酔古堂剣掃 / 集靈・眼を開けば天地の闊きを覺ゆ
開眼便覺天地闊,撾鼓非狂;林臥不知寒暑,上床空算。
新字:開眼便覚天地闊,撾鼓非狂;林臥不知寒暑,上床空算。
書き下し
眼を開けば便ち天地の闊きを覺ゆ、鼓を撾つも狂に非ず。林に臥せば寒暑を知らず、床に上りて空しく算ふ。
現代語訳
目を見開けば、たちまち天地の広さが感じられます。そうなれば太鼓を打ち鳴らしても狂気ではありません。林の中に寝ころべば暑さ寒さも忘れます。
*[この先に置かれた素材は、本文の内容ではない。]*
-- ==== Sys2Proof/Tests/Slice0.lean ====
section
/-! SUPPORT. The model's own tests.  Expected values come from the spec's worked cases (named in the comments) or from hand
calculation; the `meets_` theorems show, for each statement with hypotheses, a state and operands that meet them. -/

set_option maxRecDepth 20000
set_option Elab.async false

namespace Sys2Proof.Tests

open Sys2Proof.Machine

/-! ### A small installation and its states -/

/-- The station of the worked cases of 06, 07, 08, 09 and 10: channels 0 and 1 with fixed nozzles, channel 2 with swivel
nozzle 9 on head 2, fixture 5 AREA, fixture 0 JET over nozzle 0. -/
def plant : StationConfig :=
  { StationConfig.empty with
    counterKinds := #v[11, 2, 5, 22], thresholds := #v[5, 1, 0, 65535], capacity := 1200, ceiling := 600, lineDelay := 40
    anemometer := true, windK := 30000000, wLo := 30, wHi := 90, dFloor := 400, holdDuty := 50, safeWhite := 80
    zone := true
    channels := #v[
      { present := true, hfull := 2400, qfull := 320, nmin := 150, nmax := 950, rampUp := 25, rampDown := 40,
        startTimeout := 1000, kf := 308000, lbase := 350 },
      { present := true, hfull := 1200, qfull := 400, nmin := 200, nmax := 1000, rampUp := 50, rampDown := 50,
        startTimeout := 1000, kf := 308000, lbase := 200 },
      { present := true, hfull := 1000, qfull := 100, nmin := 100, nmax := 1000, rampUp := 50, rampDown := 50,
        startTimeout := 1000, kf := 308000, lbase := 100 }, {}]
    heads := StationConfig.empty.heads.set 2
      { present := true, range := 1600, stepInterval := 2000, homeInterval := 2000, ratio := 4, tolerance := 4
        settle := 50, park := 400 }
    nozzles := Vector.ofFn fun z : Fin 16 =>
      if z.val < 4 then { present := true, channel := 0, hmax := 2000 }
      else if z.val < 6 then { present := true, channel := 1, hmax := 1000 }
      else if z.val = 9 then
        { present := true, channel := 2, kind := 1, head := 2, envMin := 600, envMax := 1200, hmax := 900 }
      else {}
    fixtures := (StationConfig.empty.fixtures.set 5 { present := true, role := 1 }).set 0
      { present := true, role := 0, nozzle := 0 } }

/-- Station 14 after start-up, in a given state, with show 9 where there is one. -/
def station (st : ShowState) : State :=
  { State.reset with
    localTimer := 5000000
    ctl := { State.reset.ctl with
      phase := .done, state := st, station := 14, selected := if st.unselected then 0 else 9
      causes := { powerUp := st == .safe }, firstCause := if st = .safe then some .powerUp else none }
    clock := { State.reset.clock with showTime := 1000000, paceTimer := some 5010000 }
    store := { State.reset.store with
      header := some { version := 1, dirCount := 1, dirFirst := 131071, configBlocks := Vector.replicate 24 5 }
      config := plant }
    jet := { State.reset.jet with windFilter := some 5050000 }
    pump := { State.reset.pump with period := some 5010000 }
    head := { State.reset.head with permits := Vector.ofFn fun z : Fin 16 => z.val < 6 }
    lights := { State.reset.lights with lightTimer := some 5006000, pwmTimer := some 5001000 }
    music := { State.reset.music with slotBase := some 5000000, syncTimer := some 5005000, gainTimer := some 5010000 } }

/-- The state a command leaves. -/
def after (o : Host.Outcome State Fault Refusal) : State :=
  match o with
  | .next s => s
  | _ => State.reset

def rx : Rx := { latch := 990000, moment := 4990000 }

/-- The PACE of the worked layout of 13: station 3, RUNNING show 4, section 2, wind 45. -/
def pace : PacePayload :=
  { stamp := 12000000, showNo := 4, stateCode := 5, sectionNo := 2, flags := 0x10, planned := 500, ceiling := 600
    current := 139, wind := 45, outNozzles := 0, faultHeads := 0, trippedPumps := 0, causes := 0 }

/-- A FRESH entry of a peer in show 9. -/
def freshPeer (code : Nat) (offset : Option Offset) : PeerEntry :=
  { fresh := .fresh, offset := offset
    pace := some { showNo := 9, stateCode := code, stamp := 0, planned := 400, ceiling := 500, wind := none
                   arrival := 4960000 } }

/-- Head 2 in some state at position `p` with target step `g`. -/
def headAt (st : HeadState) (p g : Nat) (d : Direction) : HeadRec :=
  { state := st, position := some p, encoder := (p : Int) * 4, target := some { step := g, cueId := some 8 }
    direction := some d, timer := some 5000500 }

/-- A REPORT of a station right after reset. -/
def emptyReport : ReportImage :=
  { counters := State.reset.mon.counters, outNozzles := 0, faultHeads := 0, latchedPumps := 0, causes := {}
    clearRequested := false, firstCause := none, endingCause := none }

/-- A frame on the line, every slot full, the PACE's attempt count given. -/
def sending (kind : FrameKind) (tries : Nat) : Line :=
  { State.reset.line with
    alertSlot := some .eStop, reportSlot := some emptyReport, paceSlot := true, paceTries := tries
    tx := .sending kind [1, 2] 5000000, receiver := .off, quietSince := none }

/-- A cue record. -/
def cue (id beat : Nat) (body : CueBody) : CueRec := { id := id, beat := beat, order := id, body := body }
寝床に上がってあれこれ算段するのはむなしいことです。
解説
視野を広げることと、閉じこもって勘定することとを対比した一則です。前半は、目を開いて天地の広さを知った人は、世間から見て常軌を外れた振る舞いをしても狂ではない、と言います。撾鼓は太鼓を打ち鳴らすことで、後漢の禰衡が曹操の前で太鼓を打って憤りを示した話を思わせます。後半の上床空算は読みが定まりにくい句ですが、寝床の上で損得を数える空しさを言うものと読めます。林に寝ころんで季節を忘れる境地と、寝床の上で計算をめぐらす姿が対になっています。狭い部屋で悩み続けるより、外に出て空を見上げると、悩みの大きさが違って見えることがあります。